Daily Comment (August 6, 2021)

by Bill O’Grady, Thomas Wash, and Patrick Fearon-Hernandez, CFA

[Posted: 9:30 AM EDT] | PDF

Good morning, all!  U.S. equities appear to be headed for a flat open this morning.  We begin with a discussion about the effect the new variant may have on the recovery.  Our international news coverage includes escalating tensions between Israel and Lebanon and India’s removal of a controversial tax.  U.S. economics and policy news are up next, with details about the infrastructure bill.  China news follows, and we will end with our pandemic coverage.

State Labor Force: As new COVID-19 cases spread throughout the country, there may be a glimmer of hope that the recovery will not be significantly affected.  Although infections are rising throughout the U.S., most of this increase has been concentrated within the Southern region.  Average daily cases per 100,000 in the South are almost double its nearest competitor.  Despite the increase in cases, the political situation in the South makes the likelihood of new restrictions doubtful.  As a result, this region should remain relatively stable regardless of the rise in infections.  Additionally, the fact that southern states have the lowest vaccination rates compared to the rest of the country suggests that hospitalization rates will likely be manageable for other parts of the country.  Hence, the chances of another lockdown are relatively small.

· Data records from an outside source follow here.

/-- An image check judges the slot; a programmed increment is counted, up to 64, and a failed one is not; a trial that its
window's end finds unconfirmed is reverted; the degraded step mode ends after 1,048,576 ticks. Ready entropy starts the DRBG;
a health failure stops it, at the third within 24 hours until reset; a reseed after 65,536 requests or 24 hours begins a new
count of requests (R367, R423, R424, R425, R472, R476, R479, R480, R482). -/
def Obligations.FirmwareAndEntropyRowsRun : Prop :=
  (∀ s t k, s.tasks.find? (fun t => t.sealed && match t.kind with | .verify _ none => true | _ => false) = some t →
    t.kind = .verify k none → s.ledgerFaulted = false →
    ∃ u : State, exec .imageCheckDone s = .next u ∧
      (u.fwState.slot k) = (if k = 0 then s.fwState.slotA else s.fwState.slotB).judged (s.ledger.image k) (s.imageVerdict k)) ∧
  (∀ s e, s.fw.burning = some e → ∃ t : State, exec (.otpBurnDone true) s = .next t ∧
    t.fuses = { s.fuses with otp := min 64 (s.fuses.otp + 1) } ∧
    t.fw.burning = if e ≤ min 64 (s.fuses.otp + 1) then none else some e) ∧
  (∀ s e, s.fw.burning = some e → ∃ t : State, exec (.otpBurnDone false) s = .next t ∧ t.fuses = s.fuses ∧
    t.fw.burning = none) ∧
  (∀ s e, s.fw.windowEnd = some e → e ≤ s.clk.cycles → s.fw.stopped = false → s.ledger.held = false → s.power.holdup = false →
    s.ledgerFaulted = false → s.faults.fatal = none →
    ∃ t : State, exec .confirmWindowExpiry s = .next t ∧ t.fwState = s.fwState.revert s.fw.running ∧ t.fw.reverting = true ∧
      t.fw.windowEnd = none) ∧
  (∀ s op n, s.faults.slowStep = some (op, n) → 1048576 ≤ n →
    ∃ t : State, exec .degradedModeLeft s = .next t ∧ t.faults.slowStep = none ∧ t.vis = s.vis) ∧
  (∀ s ms, s.boot.stage ≠ .held → s.rot.entropy.state = 0 ∨ s.rot.entropy.state = 2 →
    ∃ t : State, exec (.entropyReady ms) s = .next t ∧ t.rot.entropy = { s.rot.entropy with
      state := 1, drbg := true, requests := 0, seededAt := s.clk.cycles,
      readyMs := if s.rot.entropy.readyMs = 0 then max 1 ms else s.rot.entropy.readyMs }) ∧
  (∀ s, s.boot.stage ≠ .held → s.rot.entropy.state = 1 →
    let old := s.rot.entropy.failAt.filter fun c => s.clk.cycles < c + 24 * 3600 * Config.hz
    ∃ t : State, exec .entropyHealthFail s = .next t ∧ t.rot.entropy.drbg = false ∧
      t.rot.entropy.failAt = old ++ [s.clk.cycles] ∧ t.rot.entropy.state = (if 2 ≤ old.length then 3 else 2)) ∧
  (∀ s, s.rot.entropy.drbg = true →
    65536 ≤ s.rot.entropy.requests ∨ s.reached (s.rot.entropy.seededAt + 24 * 3600 * Config.hz) = true →
    exec .drbgReseed s = .next (s.updEntropy fun e => { e with requests := 0, seededAt := s.clk.cycles }))

/-! ### Collectives, rebinds and memory in flight -/

/-- A chunk that its horizon passes is asked for once more and then lost, and a leg that was sent again is then lost; a
multicast whose legs all answered is over; a closed tag is free at the end of its hold; a launch no other volume matches in
time ends with OP_TIMEOUT. A cluster of the quire that finishes a work item of a local operation writes its results, and one
that fails for the first time is to be tried once more (R201, R278, R279, R307, R324, R325, R331). -/
def Obligations.CollectiveTimersRun : Prop :=
  (∀ s q tag o r k c m, (s.stg.vol.liveOps q).find? (·.tag = tag) = some o → s.stg.led.quire q = some r →
    o.missing.find? (fun m => m.contributor = k && m.chunk = c) = some m → o.horizon ≤ m.age → m.retried = true →
    exec (.retryHorizon q tag (.chunk k c)) s = .next (s.lostChunk o k)) ∧
  (∀ s q tag o r k c m, (s.stg.vol.liveOps q).find? (·.tag = tag) = some o → s.stg.led.quire q = some r →
    o.missing.find? (fun m => m.contributor = k && m.chunk = c) = some m → o.horizon ≤ m.age → m.retried = false →
    exec (.retryHorizon q tag (.chunk k c)) s = .next ((s.updOp q tag fun o => { o with
      retries := o.retries + 1
      missing := modWhere o.missing (fun x => x.contributor = k && x.chunk = c) fun x => { x with retried := true, age := 0 } }).sendCtl
        0x0D (o.set.getD k 0) (windowNotice q tag o.cLow o.window false (some c)))) ∧
  (∀ s q tag o r dst c l, (s.stg.vol.liveOps q).find? (·.tag = tag) = some o → s.stg.led.quire q = some r →
    o.legs.find? (fun l => l.dst = dst && l.chunk = c && !l.acked && !l.failed) = some l → o.multicast = false →
    cGath dst ≠ 63 → o.horizon ≤ l.age → l.retried = true →
    exec (.retryHorizon q tag (.leg dst c)) s = .next (s.lostLeg o l)) ∧
  (∀ s q sq c o r, s.casts.find? (fun c => c.quire = q && c.seq = sq) = some c →
    (s.stg.vol.liveOps q).find? (·.tag = c.tag) = some o → s.stg.led.quire q = some r → (∀ x ∈ c.legs, x ∈ c.acked) →
    exec (.multicastHorizon q sq) s = .next { s with casts := s.casts.filter fun x => !(x.quire = q && x.seq = sq) }) ∧
  (∀ s q tag, ∃ t : State, exec (.tagCloseEnd q tag) s = .next t ∧
    (∀ o, o ∈ t.stg.vol.ops ↔ o ∈ s.stg.vol.ops ∧ ¬ (o.quire = q ∧ o.tag = tag ∧ o.state = .ended ∧ o.closing = 0)) ∧
    t = { s with stg := { s.stg with vol := { s.stg.vol with ops := t.stg.vol.ops } } }) ∧
  (∀ s q tag o, s.stg.vol.op q tag = some o → o.state = .awaiting → 2 * o.horizon ≤ s.since o.accTick →
    exec (.launchMatchTimeout q tag) s = .next (s.endOp o .opTimeout)) ∧
  (∀ s q tag item rc o r d, s.stg.vol.op q tag = some o → s.stg.led.quire q = some r → o.desc = some d → s.faults.fatal = none →
    o.state = .live → item ∈ o.items → o.kind = 0 → r.quarantined = false → (s.stg.vol.quire q).inReset = false →
    rc ∈ r.clusters → o.readsBad s.stg.vol r.leaves = false → d.optStats = false →
    exec (.workItemDone q tag item rc .ok) s = .next (s.itemRan o item rc (d.runItem
      (if d.optAct then actCurve s.vis.led s.fw.ver d.curve else none) s.stg.vol.hbm r.leaves item))) ∧
  (∀ s q tag item rc o r d, s.stg.vol.op q tag = some o → s.stg.led.quire q = some r → o.desc = some d → s.faults.fatal = none →
    o.state = .live → item ∈ o.items → o.kind = 0 → r.quarantined = false → (s.stg.vol.quire q).inReset = false →
    rc ∈ r.clusters → o.readsBad s.stg.vol r.leaves = false → item ∉ o.retriedItems →
    exec (.workItemDone q tag item rc .tileStoreError) s = .next (s.updOp q tag fun o =>
      { o with retriedItems := o.retriedItems ++ [item], retries := o.retries + 1 }))

/-- A rebind's copies end with the new leaves zeroed and the copies made, and an uncorrectable error has them made once more;
a bore that is not verified in 1,024 ticks is asked to retrain; endpoints that did not confirm a reset in 2,048 ticks are
faulted and excluded, and the reset goes on; an eviction whose bound has passed zeroises its slot; a table write that stays
unacknowledged is written again (R345, R347, R379, R417, R496). -/
def Obligations.RebindAndResetRowsRun : Prop :=
  (∀ s q t rec_ r, s.tasks.find? (fun t => t.quire = q && match t.kind with | .rebind _ => true | _ => false) = some t →
    s.val.quire q = some rec_ → t.kind = .rebind r → r.step = .running → r.copied = false →
    (s.stg.vol.quire q).rebind.toCopy ≤ (s.stg.vol.quire q).rebind.copied →
    exec (.rebindCopyDone q false) s = .next ((s.updVol fun v => { v with
      hbm := copyAll rec_.leaves (newGrant rec_.leaves r.record.keep r.record.newLeaves) r.plan.copies
        (zeroLeaves v.hbm r.record.newLeaves) }).setRebind t { r with copied := true })) ∧
  (∀ s q t rec_ r, s.tasks.find? (fun t => t.quire = q && match t.kind with | .rebind _ => true | _ => false) = some t →
    s.val.quire q = some rec_ → t.kind = .rebind r → r.step = .running → r.copied = false → r.rerun = false →
    (s.stg.vol.quire q).rebind.toCopy ≤ (s.stg.vol.quire q).rebind.copied →
    exec (.rebindCopyDone q true) s = .next ((s.updQuireVol q fun v =>
      { v with rebind := { v.rebind with copied := 0 } }).setRebind t { r with rerun := true })) ∧
  (∀ s q t r v, s.tasks.find? (fun t => t.quire = q && match t.kind with | .rebind _ => true | _ => false) = some t →
    t.kind = .rebind r → r.step = .verifying → r.verify = [v] → v.again = false → (∃ b, v.since = some b ∧ 1024 ≤ s.since b) →
    exec (.rebindVerifyTimeout q) s = .next (((s.askRetrain v.bore.a 1).askRetrain v.bore.b 1).setRebind t
      { r with verify := [{ v with again := true }] })) ∧
  (∀ s q t r f cs left, s.tasks.find? (fun t => t.quire = q && match t.kind with
        | .reset _ .confirming _ left => decide (2048 ≤ left)
        | .release _ _ .confirming _ left => decide (2048 ≤ left)
        | _ => false) = some t →
    t.kind = .reset f .confirming cs left → s.val.quire q = some r →
    exec (.resetConfirmTimeout q) s = .next (((cs.foldl (fun s c => s.fault 2 0x0C c) s).updQuireVol q fun v =>
      { v with excluded := v.excluded ++ cs.filter fun c => !v.excluded.contains c }).resetConfirmed t r)) ∧
  (∀ s q t n b left, s.tasks = [t] → t.quire = q → t.kind = .evict n b .waiting left → b ≤ left →
    exec (.evictBound q) s = .next (s.evictZero t n b)) ∧
  (∀ s c q t j, s.tasks = [t] → t.writeQuire = q → t.kind.jobs = [j] → j.coord = c →
    exec (.shadowWriteRetry c q) s = .next (s.jobRetry t j))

Despite having higher infection rates, the South has seen a faster labor force recovery than its peers.  As of June, the labor force in the Southwest and Southeast regions has returned to their January 2020 levels.  Although there have been new restrictions imposed in certain states, most notably in New York, it should be worth noting that these states are more prepared than they were in December of last year when the country saw a similar uptick in cases. We believe that although the employment data may be relatively weak in the coming months, the impact of the variant on the labor market, as well as the broader economy, may not severely derail the recovery.  That being said, the spread will likely not ease concerns of potential workers who are sitting out of the labor market until the pandemic is better controlled.

International news: 

  • Prime Minister Narendra Modi’s government removed a controversial tax that would allow the government to impose taxes retrospectively on foreign investment. The move comes as India struggles to get its economy back on track following pandemic-related setbacks.
  • On Wednesday, Israel carried out airstrikes in Lebanon. The attack was in response to a barrage of rockets launched from southern Lebanon into northern Israeli territory. Israel has attributed the attack to Palestinian terrorist groups operating within Lebanon. On Friday, Hezbollah responded with missiles of their own toward military outposts along the border of the two countries.  In its defense, Hezbollah explained that its response was due to Israeli airstrikes within the country that killed two of its operatives.
  • An Eyewitness report suggests that Tigrayan forces have taken control of Lalibela. The town is known for its orthodox churches and is regarded as a culturally important site by the United Nations. The report has not been verified.
  • Brazilian President Jair Bolsonaro’s request to have printed ballots in case of an electoral challenge was denied by the Brazilian congressional committee. Bolsonaro has argued that electronic voting machines cannot be trusted and warned that he may not accept the result of the elections if he loses. Over the last few months, Bolsonaro has seen a significant drop in popularity due to his handling of the pandemic and the economy. His insistence on printed ballots appears to be a way to delegitimize the election in case he is defeated.

Economics and policy:


  • Antitrust regulators in China are preparing to impose a $1 billion fine on food delivery platform Meitaun (MPGNY, $54.97). Regulators have accused the firm of using its position to disadvantage small companies.  The latest fine represents a larger crackdown by Chinese authorities as a way to reign in tech firms.
  • Australia is expected to introduce new powers that will allow it to target individuals who are associated with human rights violations. The proposal is believed to be aimed at Beijing, following its treatment of Uyghurs and dissidents in Hong Kong. Those believed to be affiliated with human rights violations could be subject to sanctions and a travel ban.
  • Chinese semiconductor foundry company SMIC (0981, HK$28.15) plans to build two new manufacturing plants in Beijing and Shanghai. The new plants are part of China’s broader goal of being more self-reliant. However, possible U.S. restrictions could prevent it from receiving the production equipment these factories need to operate.

COVID-19:  The number of reported cases is 200,939,775 with 4,267,859 fatalities.  In the U.S., there are 35,440,509 confirmed cases with 615,320 deaths.  For illustration purposes, the FT has created an interactive chart that allows one to compare cases across nations using similar scaling metrics.  The FT has also issued an economic tracker that looks across countries with high-frequency data on various factors.  The CDC reports that 403,047,945 doses of the vaccine have been distributed, with 348,966,419 doses injected.  The number receiving at least one dose is 193,199,353, while the number of second doses, which would grant the highest level of immunity, is 165,637,566.  The FT has a page on global vaccine distribution.